Still, if any member of the Guinness family, or its wider branches and tributaries, reads this and DOES recognise the man in the picture as great-great grandfather/uncle Cecil, do get in touch, and I will be very happy to send you the original: it would be good both to find out who it really is a photograph of, and to reunite it with some descendants.

6 thoughts on “Will the real Cecil Guinness please stand up?

    1. Some time in 2021 – and I have a suspicion it’s going to be quite expensive, as it’s closing on on 300,000 words …

      1. Martyn –

        I’m sure it will be worth the price asked. It’s a book that needed to be written, because, as things stand, we really don’t know all that much about (arguably) the most important beer that ever existed. I do hope there’ll be something on the Rodenbach connection.

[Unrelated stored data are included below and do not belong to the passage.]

/-- Settles O17: the premises are `canDrop1`. -/
theorem drop1DropsTheBogusSync : Obligations.Drop1DropsTheBogusSync := fun l s h0 h1 hbad =>
  guarded_pos ((canDrop1_iff s l).mpr ⟨h0, h1, hbad⟩) _ _

/-- Settles O18: the premises are `canExtract`. -/
theorem extractCopiesTheFrame : Obligations.ExtractCopiesTheFrame := fun l s h0 h1 hlo hhi hlen hfrm =>
  guarded_pos ((canExtract_iff s l).mpr ⟨h0, h1, hlo, hhi, hlen, hfrm⟩) _ _

/-- Settles O19: the premises are `canRetNeedMore`. -/
theorem retNeedMoreChangesThePhase : Obligations.RetNeedMoreChangesThePhase := fun s hph h0 hlacks =>
  guarded_pos ((canRetNeedMore_iff s).mpr ⟨hph, h0, hlacks⟩) _ _

/-! Steps with their guards false (00_scope.md R11; log 2). -/

theorem exec_sync_idle {i : Instr} {s : State} (hrow : i.isSyncRow = true) (h : syncChoice s ≠ .step i) :
    exec i s = .next s.idle := by
  cases i with
  | clear => exact guarded_neg (by simpa [syncChoice_eq_clear_iff] using h) _ _
  | trim k => exact guarded_neg (by simpa [syncChoice_eq_trim_iff] using h) _ _
  | drop1 l => exact guarded_neg (by simpa [syncChoice_eq_drop1_iff] using h) _ _
  | extract l => exact guarded_neg (by simpa [syncChoice_eq_extract_iff] using h) _ _
  | retNeedMore => exact guarded_neg (by simpa [syncChoice_eq_retNeedMore_iff] using h) _ _
  | gps | battery | linkStatistics | attitude | flightMode | unknown | checksumMismatch | malformedPayload | feed
  | decode | take | reset => cases hrow

theorem retire_idle_of_stores {i : Instr} {e : Event} {s : State} (h : s.frm = none ∨ s.evt ≠ none) :
    retire i e s = .next s.idle := by
  unfold retire
  split <;> simp_all

theorem execDecode_idle_of_stores {s : State} (h : s.frm = none ∨ s.evt ≠ none) : execDecode s = .next s.idle := by
  unfold execDecode
  split <;> simp_all

/-- A row that FRM does not select has no effect, whether or not EVT is free. -/
theorem retire_idle_of_other {i j : Instr} {e : Event} {s : State} {f : List Byte} (hf : s.frm = some f)
    (hj : decodeFrame f = .instr j) (hne : j ≠ i) : retire i e s = .next s.idle := by
  cases he : s.evt with
  | none => simp [retire, hf, he, hj, hne]
  | some r => exact retire_idle_of_stores (.inr (by simp [he]))

theorem exec_take_of_none {s : State} (h : s.evt = none) : exec .take s = .next s.idle := by
  simp [exec, execTake, h]

theorem exec_take_of_some {s : State} {r : EvtReg} (h : s.evt = some r) :
    exec .take s =
      .next { s with evt := none, outHist := s.outHist ++ [r.ev], cleared := false, dropCount := none } := by
  simp [exec, execTake, h]

/-- Settles O20: each disabled form answers `idle`. -/
theorem falseGuardHasNoEffect : Obligations.FalseGuardHasNoEffect := by
  rintro i s (⟨hrow, hne⟩ | ⟨hrow | rfl, hstores⟩ | ⟨hrow, f, j, hf, hj, hne⟩ | ⟨rfl, hevt⟩)
  · exact exec_sync_idle hrow hne
  · obtain ⟨e, he⟩ := exists_rowEvent hrow s.cfg
    exact (exec_eq_retire he).trans (retire_idle_of_stores hstores)
  · exact execDecode_idle_of_stores hstores
  · obtain ⟨e, he⟩ := exists_rowEvent hrow s.cfg
    exact (exec_eq_retire he).trans (retire_idle_of_other hf hj hne)
  · exact exec_take_of_none hevt

/-- Settles O44: by whether EVT is occupied. -/
theorem takeHandsOverTheEvent : Obligations.TakeHandsOverTheEvent :=
  ⟨fun _ _ => exec_take_of_some, fun _ => exec_take_of_none⟩

/-- Settles O49: RESET has no guard. -/
theorem resetRestartsTheBlock : Obligations.ResetRestartsTheBlock := fun _ => rfl

end Sys2Proof.Machine

/-! ## FEED (40_frame_assembler.md R80, R81) -/

namespace Sys2Proof.Machine

open Safety

theorem hasRoom_iff (s : State) :
    hasRoom s = true ↔ ∀ cap, s.cfg.bufCap = some cap → s.buf.length < cap.val := by
  unfold hasRoom
  split <;> simp_all

theorem inReady_iff (s : State) : inReady s = true ↔ s.ph = .entry ∧ hasRoom s = true := by
  simp [inReady]

theorem exec_feed_of_not_inReady {s : State} (h : inReady s = false) (b : Byte) :
    exec (.feed b) s = .next s.idle :=
  guarded_neg h _ _

/-- Settles O12: the two sides are `in_ready` true and false. -/
theorem feedAppendsTheByte : Obligations.FeedAppendsTheByte := by
  intro b s
  refine ⟨fun hph hroom => exec_feed_of_inReady (inReady_of_entry hph ((hasRoom_iff s).mpr hroom)) b, fun hnot => ?_⟩
  refine exec_feed_of_not_inReady ?_ b
  rw [← Bool.not_eq_true, inReady_iff, hasRoom_iff]
  rintro ⟨hph, hroom⟩
  obtain hscan | ⟨cap, hcap, hfull⟩ := hnot
  · simp [hph] at hscan
  · exact Nat.not_lt.mpr hfull (hroom cap hcap)

theorem roomFor_iff (n : Nat) (s : State) :
    roomFor n s = true ↔ ∀ cap, s.cfg.bufCap = some cap → s.buf.length + n ≤ cap.val := by
  unfold roomFor
  split <;> simp_all

/-- Room for a chunk is room for its first byte, and for the rest after it. -/
theorem room_of_roomFor_succ {s : State} {n : Nat} (h : roomFor (n + 1) s = true) (b : Byte) :
    hasRoom s = true ∧ roomFor n (s.append b) = true := by
  rw [roomFor_iff] at h
  rw [hasRoom_iff, roomFor_iff]
  simp only [State.append_cfg, State.append_buf, List.length_append, List.length_singleton]
  exact ⟨fun cap hcap => by have := h cap hcap; omega, fun cap hcap => by have := h cap hcap; omega⟩

theorem feedAll_cons {s : State} (h : inReady s = true) (b : Byte) (bs : List Byte) :
    feedAll (b :: bs) s = feedAll bs (s.append b) := by
  rw [feedAll, exec_feed_of_inReady h]

/-- Settles O14: by induction on the chunk, each FEED appending its byte to what the earlier ones appended. -/
theorem chunkIsFedByteByByte : Obligations.ChunkIsFedByteByByte := by
  intro bytes
  induction bytes with
  | nil => exact fun _ _ _ => rfl
  | cons b bs ih =>
    intro s hph hroom
    obtain ⟨hfirst, hrest⟩ := room_of_roomFor_succ hroom b
    rw [feedAll_cons (inReady_of_entry hph hfirst), ih (s.append b) hph hrest, if_neg (List.cons_ne_nil b bs)]
    split
    · next hnil =>
      subst hnil
      rfl
    · simp only [State.append, List.append_assoc, List.singleton_append]

end Sys2Proof.Machine

/-! ## What an instruction can do (10_state.md R21, R28; 20_memory.md R40 to R42) -/

namespace Sys2Proof.Machine

/-- The five SYNC steps, each taken with its guard. -/
inductive SyncMove (s : State) : Instr → State → Prop
  | clear (h : canClear s = true) :
    SyncMove s .clear
      { (s.discard s.buf.length).endCall .nothing with cleared := true, lastSync := some .clear }
  | trim (k : Nat) (h : canTrim k s = true) :
    SyncMove s (.trim k) { s.discard k with ph := .scan, lastSync := some .trim }
  | drop1 (l : Byte) (h : canDrop1 l s = true) :
    SyncMove s (.drop1 l) { s.discard 1 with ph := .scan, lastSync := some .drop1 }
  | extract (l : Byte) (h : canExtract l s = true) :
    SyncMove s (.extract l)
      { (s.removeFront (totalLength l)).endCall .frame with
        frm := some (s.buf.take (totalLength l))
        frameHist := s.frameHist ++ [(s.pos, s.buf.take (totalLength l))]
        lastSync := some .extract }
  | retNeedMore (h : canRetNeedMore s = true) :
    SyncMove s .retNeedMore { s.idle.endCall .needMore with lastSync := some .retNeedMore }

/-- All an instruction that answers a next state can do. -/
inductive Effect (s : State) : Instr → State → Prop
  | idle (i : Instr) : Effect s i s.idle
  | feed (b : Byte) (h : inReady s = true) : Effect s (.feed b) (s.append b)
  | sync {i : Instr} {t : State} (h : SyncMove s i t) : Effect s i t
  | deliver {i : Instr} {f : List Byte} {e : Event} (hrow : i.isFrameRow = true ∨ i = .decode) (hfrm : s.frm = some f)
      (hevt : s.evt = none) (he : decodeEvent s.cfg f = some e) : Effect s i (s.deliver f e)
  | take {r : EvtReg} (hevt : s.evt = some r) :
    Effect s .take { s with evt := none, outHist := s.outHist ++ [r.ev], cleared := false, dropCount := none }
  | reset {t : State} (h : exec .reset s = .next t) : Effect s .reset t

theorem isFrameRow_eq_false_of_isSyncRow {i : Instr} (h : i.isSyncRow = true) : i.isFrameRow = false := by
  cases i with
  | clear | trim | drop1 | extract | retNeedMore => rfl
  | gps | battery | linkStatistics | attitude | flightMode | unknown | checksumMismatch | malformedPayload | feed
  | decode | take | reset => cases h

theorem exec_of_syncChoice {s : State} {i : Instr} (h : syncChoice s = .step i) :
    ∃ t, exec i s = .next t ∧ SyncMove s i t := by
  cases selected_of_syncChoice h with
  | clear hg => exact ⟨_, guarded_pos hg _ _, .clear hg⟩
  | trim k hg => exact ⟨_, guarded_pos hg _ _, .trim k hg⟩
  | drop1 l hg => exact ⟨_, guarded_pos hg _ _, .drop1 l hg⟩
  | extract l hg => exact ⟨_, guarded_pos hg _ _, .extract l hg⟩
  | retNeedMore hg => exact ⟨_, guarded_pos hg _ _, .retNeedMore hg⟩

theorem syncMove_of_exec {s t : State} {i : Instr} (h : syncChoice s = .step i) (hexec : exec i s = .next t) :
    SyncMove s i t := by
  obtain ⟨u, hu, hmove⟩ := exec_of_syncChoice h
  obtain rfl : u = t := by simpa [hu] using hexec
  exact hmove

theorem effect_of_exec_sync {s t : State} {i : Instr} (hrow : i.isSyncRow = true) (h : exec i s = .next t) :
    Effect s i t := by
  by_cases hchoice : syncChoice s = .step i
  · exact .sync (syncMove_of_exec hchoice h)
  · obtain rfl : s.idle = t := by simpa [exec_sync_idle hrow hchoice] using h
    exact .idle i

theorem effect_of_exec_row {s t : State} {i : Instr} (hrow : i.isFrameRow = true) (h : exec i s = .next t) :
    Effect s i t := by
  obtain ⟨e, he⟩ := exists_rowEvent hrow s.cfg
  rw [exec_eq_retire he] at h
  obtain ⟨f, hfrm, hevt, hi, rfl⟩ | rfl := retire_next h
  · exact .deliver (.inl hrow) hfrm hevt (rowEvent_of_decodeFrame s.cfg hi ▸ he)
  · exact .idle i

/-- Everything an instruction can answer as a next state. -/
theorem effect_of_exec {s t : State} {i : Instr} (h : exec i s = .next t) : Effect s i t := by
  cases i with
  | gps | battery | linkStatistics | attitude | flightMode | unknown | checksumMismatch | malformedPayload =>
    exact effect_of_exec_row rfl h
  | clear | trim | drop1 | extract | retNeedMore => exact effect_of_exec_sync rfl h
  | feed b =>
    obtain ⟨hready, rfl⟩ | ⟨-, rfl⟩ := (guarded_next_iff _ _ _ _).mp h
    · exact .feed b hready
    · exact .idle _
  | decode =>
    obtain ⟨f, e, hfrm, hevt, he, rfl⟩ | rfl := execDecode_next h
    · exact .deliver (.inr rfl) hfrm hevt he
    · exact .idle _
  | take =>
    obtain ⟨r, hevt, rfl⟩ | ⟨-, rfl⟩ := execTake_next h
    · exact .take hevt
    · exact .idle _
  | reset => exact .reset h

/-! The bytes that a SYNC step removes from the front (20_memory.md R42). -/

/-- How many they are. -/
def bytesRemoved (s : State) : Instr → Nat
  | .clear => s.buf.length
  | .trim k => k
  | .drop1 _ => 1
  | .extract l => totalLength l
  | _ => 0

section SyncMoves

variable {s t : State} {i : Instr}

theorem SyncMove.isSyncRow (h : SyncMove s i t) : i.isSyncRow = true := by
  cases h with
  | clear | trim | drop1 | extract | retNeedMore => rfl

theorem SyncMove.buf_eq (h : SyncMove s i t) : t.buf = s.buf.drop (bytesRemoved s i) := by
  cases h with
  | clear | trim | drop1 | extract | retNeedMore => rfl

theorem SyncMove.pos_eq (h : SyncMove s i t) : t.pos = s.pos + bytesRemoved s i := by
  cases h with
  | clear | trim | drop1 | extract | retNeedMore => rfl

theorem SyncMove.inHist_eq (h : SyncMove s i t) : t.inHist = s.inHist := by
  cases h with
  | clear | trim | drop1 | extract | retNeedMore => rfl

theorem SyncMove.cfg_eq (h : SyncMove s i t) : t.cfg = s.cfg := by
  cases h with
  | clear | trim | drop1 | extract | retNeedMore => rfl

/-- The first sync byte that TRIM leaves at the front is there. -/
theorem trim_lt_of_canTrim {k : Nat} (h : canTrim k s = true) : k < s.buf.length := by
  obtain ⟨-, -, hsync, -⟩ := (canTrim_iff s k).mp h
  exact (List.getElem?_eq_some_iff.mp hsync).1

/-- BUF holds what a step removes (20_memory.md R45). -/
theorem SyncMove.bytesRemoved_le (h : SyncMove s i t) : bytesRemoved s i ≤ s.buf.length := by
  cases h with
  | clear => exact Nat.le_refl _
  | trim k hg => exact (trim_lt_of_canTrim hg).le
  | drop1 l hg =>
    obtain ⟨h0, -, -⟩ := (canDrop1_iff s l).mp hg
    exact (List.getElem?_eq_some_iff.mp h0).1
  | extract l hg =>
    obtain ⟨-, -, -, -, hlen, -⟩ := (canExtract_iff s l).mp hg
    exact hlen
  | retNeedMore => exact Nat.zero_le _

theorem SyncMove.buf_length_eq (h : SyncMove s i t) : t.buf.length + bytesRemoved s i = s.buf.length := by
  rw [h.buf_eq, List.length_drop, Nat.sub_add_cancel h.bytesRemoved_le]

end SyncMoves

/-- Settles O23: the number of bytes of each row is `bytesRemoved`, and what stays is BUF without them. -/
theorem frontRemovalShiftsOffsets : Obligations.FrontRemovalShiftsOffsets := by
  intro i s t n hchoice hexec hn
  have hbuf : t.buf = s.buf.drop n := by
    rw [(syncMove_of_exec hchoice hexec).buf_eq]
    obtain ⟨rfl, rfl⟩ | rfl | ⟨l, rfl, rfl⟩ | ⟨l, rfl, rfl⟩ | ⟨rfl, rfl⟩ := hn
    all_goals rfl
  exact ⟨by rw [hbuf, List.length_drop], fun a => by rw [readBuf, hbuf, List.getElem?_drop, readBuf]⟩

/-- After EXTRACT the frame is read where BUF held it, and nothing beyond it. -/
theorem readFrm_of_take {s t : State} {n : Nat} (hfrm : t.frm = some (s.buf.take n)) (a : Nat) :
    readFrm t a = if a < n then readBuf s a else none := by
  rw [readFrm, hfrm, Option.bind_some, List.getElem?_take, readBuf]

/-- Settles O24: by the five steps and the idle one; EXTRACT, when selected, takes the front of BUF. -/
theorem syncRowsLeaveTheRest : Obligations.SyncRowsLeaveTheRest := by
  intro i s t hrow hexec
  have hextract : ∀ l : Byte, i = .extract l → syncChoice s = .step i →
      (∀ a < l.toNat + 2, readFrm t a = readBuf s a) ∧ ∀ a, l.toNat + 2 ≤ a → readFrm t a = none := by
    rintro l rfl hchoice
    have hfrm : t.frm = some (s.buf.take (l.toNat + 2)) := by cases syncMove_of_exec hchoice hexec; rfl
    exact ⟨fun a ha => by rw [readFrm_of_take hfrm, if_pos ha],
      fun a ha => by rw [readFrm_of_take hfrm, if_neg (Nat.not_lt.mpr ha)]⟩
  cases effect_of_exec hexec with
  | idle => exact ⟨rfl, rfl, rfl, rfl, rfl, rfl, rfl, rfl, fun _ => ⟨rfl, fun _ => rfl⟩, hextract⟩
  | sync hmove =>
    cases hmove with
    | clear | trim | drop1 | retNeedMore =>
      exact ⟨rfl, rfl, rfl, rfl, rfl, rfl, rfl, rfl, fun _ => ⟨rfl, fun _ => rfl⟩, hextract⟩
    | extract l =>
      exact ⟨rfl, rfl, rfl, rfl, rfl, rfl, rfl, rfl, fun hne => absurd rfl (hne l), hextract⟩
  | deliver hdec =>
    obtain hframe | rfl := hdec
    · simp [isFrameRow_eq_false_of_isSyncRow hrow] at hframe
    · cases hrow
  | feed | take | reset => cases hrow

  1. This is really interesting. Maybe you could run the photo’s through some of the online facial recognition software programs and see if it turns up a comparison hit for the different photos? Also, I found a 1948 Current Biography for Arthur (Rundell) Guinness and it mentions Cecil Guinness as being a pioneer in slum abolishment. I’m not having my sharpest day so I’m still trying to figure out the people and connection at work here in your research. If I make a little family tree graphic I may see it more clearly. Ha ha.
    https://archive.org/details/currentbiography1948hwwi/page/262/mode/2up?q=%22Arthur+Cecil+Guinness%22

    1. The “Arthur Cecil Guinness” that Current Biography mentions is in fact Edward Cecil – and that’s not the only error there. Benjamin Guinness was the first Arthur’s grandson, and son of Arthur II, not Arthur I’s son, and the first Lord Iveagh was thus Arthur I’s great-grandson. Arthur Rundell is the grandfather of Sabrina Guinness, one of Prince Charles’s ex-girlfriends, bwho is now married to Tom Stoppard, the playwright … I drew up a massive Guinness family tree, as the only way to keep track of them all – it gets exceedingly com0licated, because they kept marrying each other …

      1. I knew you would find holes in that biography! I’ve been looking at other photos online and to me the photo you have bears a strong resemblance to Edward Cecil and also a little to younger images of Arthur Guinness, 1st Baron Ardilaun. Also, if you look at photos of Edward Cecil’s son Rupert Guinness, 2nd Earl of Iveagh, he has that same jaw line. It has an unusual shape to me like a boomerang. With that said all the images of Cecil Guinness online he seems to have thin lips and that jaw much like your photo. The younger Edward Cecil photo wearing the top hat seems like the odd photo out with those fuller red lips. I’m trying to do some facial comparison analysis but the Microsoft program I have used in the past it is still free but now you have to give them credit card information which I’m not keen on doing. The program would compare photos and give a percentage of being a family member, the same person, or no relation. It’s now called Microsoft Azure Face. So your contention is that the photo you have is Arthur Cecil Guinness who has very few photos to conduct research? Maybe check with Marsh’s Library in Dublin since the Guinness family helped restore the library and donated personal material which may include photos.